Work through the lines below and count those holding "takePrecise"; reply with the number only.

**** DATA EXTRACTS

-- ==== Sys2Proof/Machine/Arrive.lean ====
section
/-! DEFINITION. Machine/Arrive.lean: what comes back to a wave: instruction-cache lines (03_control R61, R65), the end of a
quantum (R60), page walks (06_memory R153), load data (R158, R161, R168), and the operations and replies of the atomic
service units (11_sync R293, R294). -/

namespace Sys2Proof.Machine

/-! ## Instruction cache and quantum -/

/-- The path whose window has missed (R61). -/
def Wave.missing (w : Wave) : Option Path := w.paths.find? fun p => p.wait == .icache

/-- The event `ICACHE_MISS_FILL` (R65): the line of the missing window comes from the die's L2, and the path can issue. -/
def execIcacheMissFill (u : Nat) (s : State) : Out :=
  let w := s.waveD u
  match w.missing with
  | none => .next s
  | some p =>
    let s := match s.translate (s.whoLs w) .fetch (windowOf (w.pathPc p)) with
      | .ok pa => s.icacheFill (s.coreOf w) pa
      | .error _ => s
    .next (s.updWave u fun w => w.updPath p.born fun p => { p with wait := .none })

/-- The event `QUANTUM_EXPIRY` (R60): a path at a window boundary has used up its quantum. -/
def execQuantumExpiry (u : Nat) (s : State) : Out :=
  if (s.waveD u).st == .running && (s.waveD u).turnExpired then .next (s.updWave u Wave.endTurn) else .next s

/-! ## Page walks (R153) -/

/-- Accesses of a core's load-store units for a context. -/
def State.whoCore (s : State) (cx core : Nat) : Who :=
  { ctx := cx, priv := 0, die := dieOf core, core := some core, cluster := some (clusterOf core),
    sec := s.secCluster (clusterOf core) }

/-- Put an entry into a TLB of `cap` entries: the oldest entry goes when it is full. -/
def tlbPut (t : List TlbEntry) (e : TlbEntry) (cap : Nat) : List TlbEntry :=
  let same := fun (x : TlbEntry) => x.cluster == e.cluster && x.core == e.core
  let mine := t.filter same
  let t := if mine.length < cap then t
    else match mine with
      | [] => t
      | old :: _ => t.erase old
  t ++ [e]

/-- The event `PAGE_WALK` (R151, R153): a translation that succeeds goes to the core's TLB and to its cluster's; a fault is
not kept. -/
def execPageWalk (core : Nat) (ctx : BitVec 6) (va : BitVec 64) (s : State) : Out :=
  let cx := ctx.toNat
  let a := s.whoCore cx core
  let t := s.regionTable
  if 960 ≤ core || (s.ctxD cx).st != .running || va.toNat / 2 ^ 56 != 0 || (s.tlbHit a va.toNat).isSome then .next s
  else match s.walk a t va.toNat with
    | .error _ => .next s
    | .ok pte =>
      let size := 2 ^ leafBits pte
      let e : TlbEntry := { cluster := clusterOf core, core := some core, asid := s.asidOf cx
                            va := va.toNat / size * size, size := size, pte := BitVec.ofNat 64 pte, secure := t }
      .next (s.updMem fun m => { m with tlb := tlbPut (tlbPut m.tlb e 64) { e with core := none } 1024 })

/-! ## Loads -/

/-- The data of a load may arrive: older stores, atomics and loads of its wave to the same lines have been performed (R167,
R183). -/
def State.loadReady (s : State) (k : Nat) (l : Load) : Bool :=
  l.all.all fun x => !s.olderReq l.wave k (lineKey x.2.2.2) && !s.olderLoad l.wave k (lineKey x.2.2.2)

/-- The trap of a load that read poison (R161). -/
def poisonTrap (x : Nat × Nat × BitVec 64) : Trap :=
  { cause := .uncorrectable, addr := x.2.2, info := BitVec.ofNat 64 (x.1 + x.2.1 * 2 ^ 5) }

/-- The event `LOAD_DATA_ARRIVAL` (R158, R168): the accesses are performed and the data written; a poisoned sector traps the
wave at its next instruction (R161, R383). -/
def execLoadDataArrival (k : Nat) (s : State) : Out :=
  match s.loads.get? k with
  | none => .next s
  | some l =>
    let w := s.waveD l.wave
    if !s.loadReady k l then .next s
    else match s.loadPoison l with
      | none => .next ((({ s with loads := s.loads.del k } : State).landLoad l))
      | some x =>
        match w.issueOf l.wave l.mask with
        | none => .next { s with loads := s.loads.del k }
        | some c =>
          if w.st == .running && ((w.path? c.path).map w.mayIssue).getD false then
            .next (({ s with loads := s.loads.del k } : State).takeTrap c (poisonTrap x) (.imprecise l.pc))
          else .next s

/-! ## Atomic service units (R292 to R294) -/

/-- Perform a request at its unit, which takes the line exclusively (R292). -/
def State.asuPerform (s : State) (r : AsuReq) : Reply × State :=
  let s := if r.stores then s else s.homeTake r
  match r.op with
  | .rmw _ _ => s.asuAtomic r
  | .cas _ => s.asuAtomic r
  | .dqpush => s.asuDeque r
  | .dqpop => s.asuDeque r
  | .dqsteal => s.asuDeque r
  | .gqrel => s.asuGqrel r
  | .sgreward => s.asuSg r
  | .sgcancel => s.asuSg r
  | .sgclose => s.asuSg r
  | .sginfo _ => s.asuSg r
  | .dset => s.asuDset r
  | .write _ => (.val 0, s.storeOut r)

/-- The unit can perform a request: it has not, the wave's older requests on the line have been (R294), and the pages
that it writes are not stalled for a migration (R159). -/
def State.reqReady (s : State) (k : Nat) (r : AsuReq) : Bool :=
  r.reply.isNone && !s.olderReq r.wave k (lineKey r.pa) && !s.stalledAt r.pa && !(r.op.far && s.stalling)

/-- The event `ASU_OPERATION` (R292, R294). -/
def execAsuOperation (k : Nat) (s : State) : Out :=
  match s.reqs.get? k with
  | none => .next s
  | some r => if !r.stores && s.reqReady k r then .next (s.replied k r (s.asuPerform r)) else .next s

/-- The load-store units perform a plain store that has issued (R7, R183). -/
def State.storeLands (s : State) (k : Nat) : State :=
  match s.reqs.get? k with
  | none => s
  | some r => if r.stores && s.reqReady k r then s.replied k r (s.asuPerform r) else s

/-- The first store that can be performed. -/
def State.storeNext (s : State) : Option Nat := (s.reqs.find? fun r => r.2.stores && s.reqReady r.1 r.2).map (·.1)

/-- The issue that waits for the reply of a precise request. -/
def AsuReq.issue (r : AsuReq) (p : Path) : Issue := { wave := r.wave, path := r.path, mask := p.mask, pc := r.pc, next := r.next }

/-- A returned value is written to its destination and to the latch that waits for it (R38, R294). -/
def Wave.takeReply (w : Wave) (r : AsuReq) (x : BitVec 64) : Wave :=
  match r.d with
  | none => w
  | some d =>
    let write := fun (i : Nat) (st : Strand) =>
      let st := if r.nwb || d.s then st else st.setD r.w64 d.n.toNat x
      st.landLatch (r.ages.getD i st.pushes) (latchVal r.w64 x)
    let w := w.updStrands r.slots write
    if d.s && !r.nwb then w.setS d.n.toNat (sVal r.w64 r.sgn x) else w

/-- The instruction that waited for its reply retires with it, or traps (R293). -/
def State.takePrecise (s : State) (r : AsuReq) (c : Issue) (x : Reply) : State :=
  match x with
  | .trap t => s.takeTrap c t .precise
  | .val v => s.put c fun w => match r.d with
    | none => w.retire c fun _ st => st
    | some d => w.retireData c r.slots r.nwb d r.w64 r.sgn fun _ => v

/-- The event `ASU_REPLY_ARRIVAL` (R294). -/
def execAsuReplyArrival (k : Nat) (s : State) : Out :=
  match s.reqs.get? k with
  | none => .next s
  | some r =>
    let w := s.waveD r.wave
    let gone : State := { s with reqs := s.reqs.del k }
    match r.reply with
    | none => .next s
    | some x =>
      if w.st == .ended || w.st == .dropped then .next gone
      else if r.precise then
        match w.path? r.path with
        | none => .next gone
        | some p => if w.st == .running && w.mayIssue p then .next (gone.takePrecise r (r.issue p) x) else .next s
      else match x with
        | .trap _ => .next gone
        | .val v => .next (gone.updWave r.wave fun w => w.takeReply r v)

end Sys2Proof.Machine
end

********

> **EXERCISE OUTPUT**: 2